The FDA has granted 510(k) clearance to SKOUT (Iterative Scopes), a real-time computer-aided polyp detection device, for adults undergoing colorectal cancer screening or surveillance.

The device’s interface integrates with existing clinical workflows and does not increase total procedure or withdrawal time, according to a press release from the company.

The SKOUT computer-aided polyp detection (CADe) device was evaluated in the largest U.S.-based multicenter study for a CADe to date (Gastroenterology 2022;163[3]:732-741. doi:10.1053/j.gastro.2022.05.028). The investigators prospectively evaluated the use of the CADe device at five academic and community centers by 22 board-certified gastroenterologists. Between January and September 2021, the study enrolled 1,440 patients 40 years of age or older, who were scheduled for screening or surveillance colonoscopy at least three years since their prior examination. Some patients were excluded for incomplete procedure, diagnostic indication, inflammatory bowel disease and familial adenomatous polyposis. The researchers used the computer-generated, random-block method to assign the patients by endoscopist to either the standard (n=677) or CADe colonoscopy (n=682) arm.

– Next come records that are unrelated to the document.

/-- A completion that writes `RES` leaves the reads of the other indices but `STATUS` as they were. -/
theorem portRead_finish_setRes {idx : Index} (hstatus : idx.toNat ≠ 1) (hres : idx.toNat ≠ 5) (v : Word) (b : Block) :
    portRead idx (finish (setRes v b)) = portRead idx b := by
  refine portRead_congr fun r _ hr => ?_
  cases r with
  | status => exact absurd (congrArg BitVec.toNat hr) hstatus
  | res => exact absurd (congrArg BitVec.toNat hr) hres
  | cmd | opa | opb | opm | fcnt | fp | fe => rfl

theorem toNat_regIndex_fp {k : Nat} (h : (Reg.fp k).wf = true) : (regIndex (.fp k)).toNat = 0x10 + k := by
  have hk : k < 15 := of_decide_eq_true h
  rw [regIndex, BitVec.toNat_add, BitVec.toNat_ofNat, BitVec.toNat_ofNat]
  omega

theorem toNat_regIndex_fe {k : Nat} (h : (Reg.fe k).wf = true) : (regIndex (.fe k)).toNat = 0x20 + k := by
  have hk : k < 15 := of_decide_eq_true h
  rw [regIndex, BitVec.toNat_add, BitVec.toNat_ofNat, BitVec.toNat_ofNat]
  omega

/-- FACTOR's completion leaves the reads below the factor file's indices, but for `STATUS`, as they were. -/
theorem portRead_finish_setFactors {idx : Index} (hstatus : idx.toNat ≠ 1) (hlow : idx.toNat < 6)
    (out : List (Nat × Nat)) (b : Block) : portRead idx (finish (setFactors out b)) = portRead idx b := by
  refine portRead_congr fun r hwf hr => ?_
  cases r with
  | status => exact absurd (congrArg BitVec.toNat hr) hstatus
  | fcnt => rw [hr] at hlow; exact absurd hlow (by decide)
  | fp k =>
    rw [hr, toNat_regIndex_fp hwf] at hlow
    omega
  | fe k =>
    rw [hr, toNat_regIndex_fe hwf] at hlow
    omega
  | cmd | opa | opb | opm | res => rfl

/-- Settles O36: the command completes, with the frame of its result, or has no step. -/
theorem completionFrame : Obligations.CompletionFrame := by
  intro i s t ht hexec
  rcases exec_next_cases hexec with ⟨hhost, -⟩ | ⟨-, -, -, -, rfl⟩ | ⟨-, -, rfl⟩
  · exact absurd (ht.symm.trans hhost) (by decide)
  · refine ⟨by simp, by simp, by simp, by simp, by simp, by simp, by simp, by simp, by simp, fun hi => ?_, ?_,
      rfl, rfl, rfl, rfl⟩
    · obtain ⟨v, hv⟩ := resultOf_eq_setRes hi s.block
      simp only [hv]
      exact ⟨rfl, rfl, rfl, fun idx h1 h5 => portRead_finish_setRes h1 h5 v s.block⟩
    · rintro rfl
      exact ⟨rfl, fun idx h1 h6 => portRead_finish_setFactors h1 h6 _ s.block⟩
  · exact ⟨rfl, rfl, rfl, rfl, rfl, rfl, rfl, rfl, rfl, fun _ => ⟨rfl, rfl, rfl, fun _ _ _ => rfl⟩,
      fun _ => ⟨rfl, fun _ _ _ => rfl⟩, rfl, rfl, rfl, rfl⟩

/-! ### The host's two loops -/

theorem portRead_status (b : Block) : portRead (regIndex .status) b = statusWord b := rfl
theorem portRead_fcnt (b : Block) : portRead (regIndex .fcnt) b = b.fcnt.setWidth 64 := rfl

/-- One poll of `WAIT` keeps the line exactly while the block is busy. -/
theorem pollStatus_program (s : State) :
    (pollStatus s).program = if s.block.busy then .wait :: s.program else s.program := by
  obtain ⟨hbusy, -⟩ := statusWord_flags s.block
  rw [pollStatus, portRead_status, hbusy]
  cases s.block.busy <;> rfl

/-- The number of pairs that the factor reads go through is `FCNT`. -/
theorem startPairReads_program (s : State) :
    (startPairReads s).program = pairReads s.block.fcnt.toNat ++ s.program := by
  rw [startPairReads, portRead_fcnt, BitVec.toNat_setWidth_of_le (by decide)]
  rfl

theorem pairReads_succ (k : Nat) :
    pairReads (k + 1) = pairReads k ++ [.read (regIndex (.fp k)), .read (regIndex (.fe k))] := by
  simp [pairReads, List.range_succ]

theorem length_pairReads (k : Nat) : (pairReads k).length = 2 * k := by
  induction k with
  | zero => rfl
  | succ k ih => rw [pairReads_succ, List.length_append, ih]; rfl

/-- Pair `j` is read in the lines `2j` and `2j + 1`. -/
theorem pairReads_getElem? {j k : Nat} (h : j < k) :
    (pairReads k)[2 * j]? = some (.read (regIndex (.fp j))) ∧
    (pairReads k)[2 * j + 1]? = some (.read (regIndex (.fe j))) := by
  induction k with
  | zero => omega
  | succ k ih =>
    have hlen := length_pairReads k
    rw [pairReads_succ]
    rcases Nat.lt_succ_iff_lt_or_eq.mp h with hlt | rfl
    · rw [List.getElem?_append_left (by omega), List.getElem?_append_left (by omega)]
      exact ih hlt
    · rw [List.getElem?_append_right (by omega), List.getElem?_append_right (by omega), hlen]
      simp

/-- Settles O42: a poll reads `STATUS`, and the pair reads are put next after that of `FCNT`. -/
theorem hostLoopsReadAndRepeat : Obligations.HostLoopsReadAndRepeat := by
  intro s rest ht
  refine ⟨fun hp => ⟨_, step_host ht hp, ?_, ?_, ?_⟩,
    fun hp => ⟨_, pairReads s.block.fcnt.toNat, step_host ht hp, ?_, ?_, ?_, length_pairReads _, fun k hk => ?_⟩⟩
  · rw [passTurn_block, pollStatus_block]
  · rw [passTurn_reads, pollStatus_reads]; rfl
  · rw [passTurn_program, pollStatus_program]
  · rw [passTurn_block, startPairReads_block]
  · rw [passTurn_reads, startPairReads_reads]; rfl
  · rw [passTurn_program, startPairReads_program]
  · rw [BitVec.ofNat_add, BitVec.ofNat_add]
    exact pairReads_getElem? hk

end Sys2Proof.Encoding
end

section
/-! The statements of 40_modsq.md: MODSQ's completion (R80, R82) and its function's reduction law (R81). -/

namespace Sys2Proof.Modsq

open Sys2Proof.Machine

/-- The range of R82: a square modulo `m >= 1` is below `m`. -/
theorem modsq_lt {x m : Word} (hm : 0 < m.toNat) : (modsq x m).toNat < m.toNat := by
  rw [modsq_toNat hm]
  exact Nat.mod_lt _ hm

/-- With modulus 1 the only residue is 0 (R82). -/
theorem modsq_modulus_one (x : Word) : modsq x 1#64 = 0#64 := by
  have hlt : (modsq x 1#64).toNat < 1 := modsq_lt (m := 1#64) (by decide)
  exact BitVec.eq_of_toNat_eq (Nat.lt_one_iff.mp hlt)

/-- Settles O20: the completion writes `modsq LA LM`, which is the integer square modulo `LM`. -/
theorem modsqCompletes : Obligations.ModsqCompletes := by
  intro s ht hb ho hl
  have hm : 0 < s.block.lm.toNat := (Modular.ne_zero_iff_one_le _).mp hl
  refine ⟨modsq s.block.la s.block.lm, exec_engine ht hb ho (operandFault_modsq_eq_none.mpr hl), ?_,
    Nat.le_sub_one_of_lt (modsq_lt hm), fun hone => ?_⟩
  · rw [modsq_toNat hm, sq]
  · rw [hone, modsq_modulus_one]

/-- R81: the operand may be reduced modulo `m` before it is squared. -/
theorem modsq_reduced {x m : Word} (hm : 0 < m.toNat) : modsq (x % m) m = modsq x m := by
  apply BitVec.eq_of_toNat_eq
  rw [modsq_toNat hm, modsq_toNat hm, BitVec.toNat_umod, ← Nat.mul_mod]

/-- Settles O28: the reduction law, and R81's two operands evaluated. -/
theorem modsqMayReduceFirst : Obligations.ModsqMayReduceFirst :=
  ⟨fun _ _ hm => modsq_reduced hm, by decide, by decide⟩

end Sys2Proof.Modsq
end

section
/-! The statements of 41_modpow.md: MODPOW's completion (R92, R93), the values of its scratch (R91) and the other
realisations of its loop (R94). -/

namespace Sys2Proof.Modpow

open Sys2Proof.Machine Sys2Proof.Claims Sys2Proof.Modular

/-! ### The value of MODPOW -/

/-- Exponent 0 gives the literal 1, even with modulus 1 (R92). -/
theorem modpow_exponent_zero (base m : Word) : modpow base 0#64 m = 1#64 :=
  modpowLoop_zero_exponent m 64 1#64 base

/-- Any other exponent gives the integer power modulo `m` (R91). -/
theorem modpow_toNat_of_ne_zero {base exponent m : Word} (hm : 0 < m.toNat) (he : exponent ≠ 0#64) :
    (modpow base exponent m).toNat = base.toNat ^ exponent.toNat % m.toNat := by
  rw [modpow_toNat hm, if_neg he]

/-- The range of R93, which exponent 0 with modulus 1 would leave. -/
theorem modpow_lt {base exponent m : Word} (hm : 0 < m.toNat) (he : exponent ≠ 0#64) :
    (modpow base exponent m).toNat < m.toNat := by
  rw [modpow_toNat_of_ne_zero hm he]
  exact Nat.mod_lt _ hm

/-- With modulus 1 and a non-zero exponent the only residue is 0 (R93). -/
theorem modpow_modulus_one {base exponent : Word} (he : exponent ≠ 0#64) : modpow base exponent 1#64 = 0#64 := by
  have hlt : (modpow base exponent 1#64).toNat < 1 := modpow_lt (m := 1#64) (by decide) he
  exact BitVec.eq_of_toNat_eq (Nat.lt_one_iff.mp hlt)

/-- Settles O21: the completion writes `modpow LA LB LM`, with its value, its range and modulus 1 as above. -/
theorem modpowCompletes : Obligations.ModpowCompletes := by
  intro s ht hb ho hl
  have hm : 0 < s.block.lm.toNat := (ne_zero_iff_one_le _).mp hl
  refine ⟨modpow s.block.la s.block.lb s.block.lm, exec_engine ht hb ho (operandFault_modpow_eq_none.mpr hl),
    fun he => ?_, fun he => ⟨modpow_toNat_of_ne_zero hm he, Nat.le_sub_one_of_lt (modpow_lt hm he), fun hone => ?_⟩⟩
  · rw [he, modpow_exponent_zero]
  · rw [hone, modpow_modulus_one he]

/-! ### The scratch values of R91 -/

/-- A remainder modulo a non-zero word fits in a word. -/
theorem toNat_ofNat_mod {m : Word} (hm : 0 < m.toNat) (n : Nat) :
    (BitVec.ofNat 64 (n % m.toNat)).toNat = n % m.toNat := by
  rw [BitVec.toNat_ofNat, Nat.mod_eq_of_lt ((Nat.mod_lt n hm).trans m.isLt)]

/-- The scratch `acc` after `k` rounds is the power to the exponent's low `k` bits, modulo `m`. -/
theorem modpowAcc_modEq {m : Word} (hm : 0 < m.toNat) (base exponent : Word) (k : Nat) :
    (modpowAcc base exponent m k).toNat ≡ base.toNat ^ (exponent.toNat % 2 ^ k) [MOD m.toNat] := by
  unfold modpowAcc
  split
  · next hlow => rw [hlow, pow_zero]; rfl
  · rw [toNat_ofNat_mod hm]
    exact Nat.mod_modEq _ _

/-- The scratch `b` after `k` rounds is the base squared `k` times, modulo `m`. -/
theorem modpowBase_modEq {m : Word} (hm : 0 < m.toNat) (base : Word) (k : Nat) :
    (modpowBase base m k).toNat ≡ base.toNat ^ 2 ^ k [MOD m.toNat] := by
  unfold modpowBase
  split
  · next hk => rw [hk, pow_zero, pow_one]
  · rw [toNat_ofNat_mod hm]
    exact Nat.mod_modEq _ _

/-- What the rounds done and the rounds left contribute is together the whole power. -/
theorem modpowAcc_mul_modpowBase_pow {m : Word} (hm : 0 < m.toNat) (base exponent : Word) (k : Nat) :
    (modpowAcc base exponent m k).toNat * (modpowBase base m k).toNat ^ (exponent >>> k).toNat ≡
      base.toNat ^ exponent.toNat [MOD m.toNat] :=
  calc (modpowAcc base exponent m k).toNat * (modpowBase base m k).toNat ^ (exponent >>> k).toNat
      ≡ base.toNat ^ (exponent.toNat % 2 ^ k) * (base.toNat ^ 2 ^ k) ^ (exponent >>> k).toNat [MOD m.toNat] :=
        (modpowAcc_modEq hm base exponent k).mul ((modpowBase_modEq hm base k).pow _)
    _ = base.toNat ^ exponent.toNat := by
        rw [ushiftRight_toNat, ← pow_mul, ← pow_add, Nat.mod_add_div]

/-- The value at the loop's exit (R91). -/
theorem modpow_eq_power {m : Word} (hm : 0 < m.toNat) (base exponent : Word) :
    modpow base exponent m =
      if exponent = 0#64 then 1#64 else BitVec.ofNat 64 (base.toNat ^ exponent.toNat % m.toNat) := by
  split
  · next he => rw [he, modpow_exponent_zero]
  · next he => rw [← modpow_toNat_of_ne_zero hm he, BitVec.ofNat_toNat, BitVec.setWidth_eq]

/-- A shift that leaves nothing drops every bit of the exponent. -/
theorem toNat_lt_of_ushiftRight_eq_zero {e : Word} {k : Nat} (h : e >>> k = 0#64) : e.toNat < 2 ^ k := by
  have hquot : e.toNat / 2 ^ k = 0 := by rw [← ushiftRight_toNat, h]; rfl
  exact (Nat.div_eq_zero_iff_lt (Nat.two_pow_pos k)).mp hquot

/-- Once no bit of the exponent is left, the scratch `acc` holds the result. -/
theorem modpowAcc_of_exponent_done {m : Word} (hm : 0 < m.toNat) (base : Word) {exponent : Word} {k : Nat}
    (hdone : exponent >>> k = 0#64) : modpowAcc base exponent m k = modpow base exponent m := by
  have hzero : exponent = 0#64 ↔ exponent.toNat = 0 := BitVec.toNat_inj.symm
  rw [modpow_eq_power hm, modpowAcc, Nat.mod_eq_of_lt (toNat_lt_of_ushiftRight_eq_zero hdone)]
  simp only [hzero]

/-- The loop resumed from the scratch values of R91 returns the result: at once if no bit of the exponent is left, and
else by the product that the remaining rounds compute. -/
theorem modpowLoop_resumed {m : Word} (hm : 0 < m.toNat) (base exponent : Word) {k : Nat} (hk : k ≤ 64) :
    modpowLoop m (64 - k) (modpowAcc base exponent m k) (modpowBase base m k) (exponent >>> k) =
      modpow base exponent m := by
  by_cases hdone : exponent >>> k = 0#64
  · rw [hdone, modpowLoop_zero_exponent, modpowAcc_of_exponent_done hm base hdone]
  · have hexp : exponent ≠ 0#64 := by
      rintro rfl
      exact hdone BitVec.zero_ushiftRight
    have hfuel : (exponent >>> k).toNat < 2 ^ (64 - k) := by
      rw [ushiftRight_toNat]
      refine Nat.div_lt_of_lt_mul ?_
      rw [← pow_add, Nat.add_sub_cancel' hk]
      exact exponent.isLt
    apply BitVec.eq_of_toNat_eq
    rw [modpowLoop_toNat hm hdone hfuel, modpow_toNat_of_ne_zero hm hexp]
    exact modpowAcc_mul_modpowBase_pow hm base exponent k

The study’s two primary end points were 1) adenomas per colonoscopy (APC), the total number of resected adenomas divided by the total number of colonoscopies, and 2) the true histology rate (THR). The THR is calculated by the proportion of resections with clinically significant histology divided by the total number of resected polyps. 

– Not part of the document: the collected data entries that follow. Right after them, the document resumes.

-- ==== Sys2Proof/Machine/Run.lean ====
section
/-! DEFINITION. Run-to-halt (spec 40_step_fetch_decode_dispatch.md R49). -/

namespace Sys2Proof.Machine

/-- At most `n` steps of `while status = RUNNING do step`; a state with no step stays (R49, R66, log 19). -/
def run : Nat → State → State
  | 0, s => s
  | n + 1, s =>
    match step s with
    | .next t => run n t
    | .fault _ => s
    | .refused _ => s

end Sys2Proof.Machine
end

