-- ==== Sys2Proof/Safety.lean ====
section
/-! DEFINITION. The terms claims are stated in: the invariants of the reachable states (spec 10_state.md R20), the ends of
a run, agreement of two states up to stale stack entries, and the spec's one-step pseudocode (R48) written a second time,
over natural numbers, to hold the machine against. -/

namespace Sys2Proof.Machine

/-! ## The invariants of 10_state.md R20 -/

/-- `0 <= pc <= 4096`. -/
abbrev State.pcInRange (s : State) : Prop := s.pc.toNat ≤ 4096

/-- Every live entry is from 2 to 4096 and is the address that follows a CALL: the byte two below it, the high byte of
the word there, has group 2. -/
abbrev State.liveEntriesFollowCalls (s : State) : Prop :=
  ∀ i : Fin 16, i.val < s.sp.val →
    2 ≤ s.stack[i.val].toNat ∧ s.stack[i.val].toNat ≤ 4096 ∧
      (s.mem.read (s.stack[i.val].toNat - 2)).toNat / 16 = 2

/-- Every entry at or above `sp` is 0 or a stale return address from 2 to 4096. -/
abbrev State.staleEntriesInRange (s : State) : Prop :=
  ∀ i : Fin 16, s.sp.val ≤ i.val →
    s.stack[i.val] = 0 ∨ (2 ≤ s.stack[i.val].toNat ∧ s.stack[i.val].toNat ≤ 4096)

/-- FAULTED if and only if a fault is recorded. -/
abbrev State.faultedIffRecorded (s : State) : Prop := s.status = .faulted ↔ s.faultKind ≠ .none

/-- A word is recorded if and only if the fault is UnimplementedInstruction. -/
abbrev State.wordIffUnimplemented (s : State) : Prop :=
  s.faultWord ≠ 0 ↔ s.faultKind = .unimplementedInstruction

/-- The invariants of R20 that speak of one state (`0 <= sp <= 16` holds by the type), with the canonical form of the
memory list. -/
abbrev State.Inv (s : State) : Prop :=
  s.pcInRange ∧ s.liveEntriesFollowCalls ∧ s.staleEntriesInRange ∧ s.faultedIffRecorded ∧
    s.wordIffUnimplemented ∧ s.mem.wf

/-! ## The ends of a run (70_reset_and_hazards.md R79) -/

/-- The run is over. -/
abbrev State.ended (s : State) : Prop := s.status ≠ .running

/-- The good end (U10): HALTED, with no fault recorded. -/
abbrev State.endedWell (s : State) : Prop := s.status = .halted ∧ s.faultKind = .none

/-- The bad ends (U10): FAULTED, with one of the four kinds recorded. -/
abbrev State.endedBadly (s : State) : Prop := s.status = .faulted ∧ s.faultKind ≠ .none

/-! ## Stale stack entries (43_subroutine_call_return.md R58, U13) -/

/-- Two states that differ at most in stack entries at or above `sp`. -/
abbrev State.agreeUpToStale (s t : State) : Prop :=
  s.x = t.x ∧ s.pc = t.pc ∧ s.sp = t.sp ∧ s.mem = t.mem ∧ s.status = t.status ∧
    s.faultKind = t.faultKind ∧ s.faultWord = t.faultWord ∧
    ∀ i : Fin 16, i.val < s.sp.val → s.stack[i.val] = t.stack[i.val]

/-! ## The step as R48 writes it -/

/-- R48's `raise`. -/
def pseudoRaise (kind : FaultKind) (info : Nat) (s : State) : State :=
  { s with status := .faulted, faultKind := kind, faultWord := BitVec.ofNat 16 info }

/-- R48's handlers, on the whole word `iw` and the state after the advance. -/
def pseudoDispatch (iw : Nat) (s : State) : State :=
  let g := iw / 4096
  let xi := iw / 256 % 16
  let yi := iw / 16 % 16
  let n := iw % 16
  let nnn := iw % 4096
  if iw = 0x0000 then { s with status := .halted }
  else if iw = 0x00EE then
    if h : s.sp.val = 0 then pseudoRaise .stackUnderflow 0 s
    else { s with sp := ⟨s.sp.val - 1, by omega⟩, pc := s.stack[s.sp.val - 1] }
  else if g = 0x2 then
    if h : s.sp.val ≥ 16 then pseudoRaise .stackOverflow 0 s
    else
      { s with
        stack := s.stack.set s.sp.val s.pc (by omega)
        sp := ⟨s.sp.val + 1, by omega⟩
        pc := BitVec.ofNat 16 nnn }
  else if g = 0x8 ∧ n = 0x4 then
    let a := (s.x[xi]'(Nat.mod_lt _ (by decide))).toNat
    let b := (s.x[yi]'(Nat.mod_lt _ (by decide))).toNat
    let sum := a + b
    let x' := s.x.set xi (BitVec.ofNat 8 (sum % 256)) (Nat.mod_lt _ (by decide))
    { s with x := x'.set 15 (if sum > 255 then 1 else 0) }
  else pseudoRaise .unimplementedInstruction iw s

/-- One step of a RUNNING state as the pseudocode of R48 has it. -/
def pseudoStep (s : State) : State :=
  let pc := s.pc.toNat
  if pc ≥ 4095 then pseudoRaise .outOfBoundsFetch 0 s
  else
    let iw := (s.mem.read pc).toNat * 256 + (s.mem.read (pc + 1)).toNat
    pseudoDispatch iw { s with pc := BitVec.ofNat 16 (pc + 2) }

end Sys2Proof.Machine
end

The investigators found that APC increased significantly, by 27%, with use of the SKOUT CADe device, with an average of one additional adenoma resected for every 4.5 patients examined. The investigators found a total of 562 adenomas in the standard arm and 719 in the CADe group. The APC was 0.83 in the standard arm versus 1.05 in the CADe arm (P=0.002). 

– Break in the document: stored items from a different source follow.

-- ==== Sys2Proof/Machine/Scheduler.lean ====
section
/-! DEFINITION. The Poll Scheduler's own actions (07): taking a result, the bank swap, clearing shadow entries. Due evaluation stands in
Machine/DueEvaluation.lean, after the pool. -/

namespace Sys2Proof.Machine

/-! ## Taking an instance's result (07 R143 to R145) -/

/-- A value under a mask, byte by byte (07 R144, 05 R95). -/
def masked (v mask : List Byte) : List Byte := List.zipWith (· &&& ·) v mask

/-- A successful read changes an ON_CHANGE entry: no last value, or a masked byte differs (07 R144). -/
def changed (e : PollEntry) (value : List Byte) : Bool :=
  match e.lastValue with
  | none => true
  | some old => masked value e.config.mask != masked old e.config.mask

/-- An applied result with outcome OK (07 R144). -/
def applySuccess (bank : Bank) (i : PollId) (e : PollEntry) (value : List Byte) (d : Device) : Device :=
  let d :=
    match e.config.policy with
    | .onChange =>
      if changed e value then
        post (.change bank i e.config.target (d.entry e.config.target).label e.lastValue value) d
      else d
    | .every => post (.sample bank i value) d
    | .failOnly => d
  d.setPoll bank i (some { e with lastValue := some value, failing := false })

/-- A failure of an entry: the first of a run posts POLL_FAILED (07 R145, R141). -/
def applyFailure (bank : Bank) (i : PollId) (e : PollEntry) (o : ConvOutcome) (d : Device) : Device :=
  let d := if e.failing then d else post (.pollFailed bank i o) d
  d.setPoll bank i (some { e with failing := true })

/-- The scheduler takes the result of the instance `h`: it clears the outstanding field that names it, and applies the result
if the origin bank is active; otherwise the result is dropped (07 R143, steps 1 to 3). -/
def takePollResult (bank : Bank) (i : PollId) (h : Handle) (r : ConvResult) (d : Device) : Device :=
  match d.poll bank i with
  | none => d
  | some e =>
    if e.outstanding = some h then
      if d.schedule.active = bank then
        let e := { e with outstanding := none, overrun := 0 }
        if r.outcome = .ok then applySuccess bank i e r.bytes d else applyFailure bank i e r.outcome d
      else d.setPoll bank i (some { e with outstanding := none })
    else d

/-! ## The bank swap (07 R137) -/

/-- Two entries ask the same question: same target, command byte and read length. -/
def sameQuestion (x y : PollConfig) : Bool := x.target == y.target && x.command == y.command && x.length == y.length

/-- An entry with its run-time fields as a write or a copy leaves them (07 R132, R134). -/
def PollEntry.fresh (c : PollConfig) : PollEntry := ⟨c, none, false, 0, false, none⟩

/-- Carry-over at one index: a new active entry takes the last value and the failing flag of the old active entry that asks the same question. -/
def carryOver (old new : Option PollEntry) : Option PollEntry :=
  match new, old with
  | none, _ => none
  | some n, some o =>
    if sameQuestion o.config n.config then
      some { PollEntry.fresh n.config with lastValue := o.lastValue, failing := o.failing }
    else some (.fresh n.config)
  | some n, none => some (.fresh n.config)

/-- The swap: the selector changes, the new active bank is carried over, and BANK_SWAPPED is posted. -/
def swapBanks (d : Device) : Device :=
  let s := d.schedule
  let now := s.shadow
  post (.bankSwapped now)
    { d with schedule := { s with active := now }.updBank now fun v => mapTable (fun i e => carryOver ((s.bank s.active).get i) e) v }

/-- A pending swap is made and the flag cleared (07 R130, R131). -/
def swapIfPending (d : Device) : Device :=
  if d.schedule.swapPending then (swapBanks d).updSchedule fun s => { s with swapPending := false } else d

/-! ## The shadow bank's references (07 R126, R132 to R134) -/

/-- A shadow entry becomes unused and releases its reference. -/
def clearShadowEntry (i : PollId) (d : Device) : Device :=
  match d.poll d.schedule.shadow i with
  | none => d
  | some e => releaseRef e.config.target (d.setPoll d.schedule.shadow i none)

/-- A shadow entry is written: the old target loses a reference and the new one gains one. -/
def writeShadowEntry (i : PollId) (c : PollConfig) (d : Device) : Device :=
  let d := clearShadowEntry i d
  raiseRef c.target (d.setPoll d.schedule.shadow i (some (.fresh c)))

/-- The used entries of a bank that name a target. -/
def bankNames (v : PollBank) (t : TargetId) : Bool :=
  (List.finRange 48).any fun i => (v.get i).any fun e => e.config.target == t

/-- How many entries of a bank are used. -/
def usedCount (v : PollBank) : Nat := (List.finRange 48).countP fun i => (v.get i).isSome

end Sys2Proof.Machine
end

The investigators also found no decrease in THR when using the SKOUT CADe device (71.7% with standard vs. 67.4% with CADe; P<0.001 for noninferiority). 

The SKOUT CADe device demonstrated a 44% relative increase in detection of polyps 5 to 9 mm in size in the proximal colon and a 29% relative increase in detecting these polyps overall. The device also had a higher adenoma detection rate (ADR) than the standard approach, at 47.8% and 43.9%, respectively, but the difference was not significant (P=0.065).

Although ADR is the most recognized indicator of quality colonoscopy, APC is emerging as a significant quality indicator. Aasma Shaukat, MD, MPH, the Robert M. and Mary H. Glickman Professor of Medicine and Gastroenterology at NYU Grossman School of Medicine, in New York City, who has been involved with studies using the CADe device, noted one pitfall of ADR: It can lead to a “one-and-done phenomenon, where the physician doesn’t get credit for finding the extra adenomas” in a given patient.

“Knowing that patients can walk away from their appointment with the confidence that they received a high-quality and detailed colonoscopy is what excites us most about SKOUT’s FDA clearance,” Dr. Shaukat said regarding the recent announcement from the FDA. “Confidence and peace of mind [for] providers and patients alike will allow clinicians to provide stronger recommendations and solutions for their patients.”

—Landon Gray


Dr. Shaukat reported financial relationships with Freenome, Medtronic and Motus GI.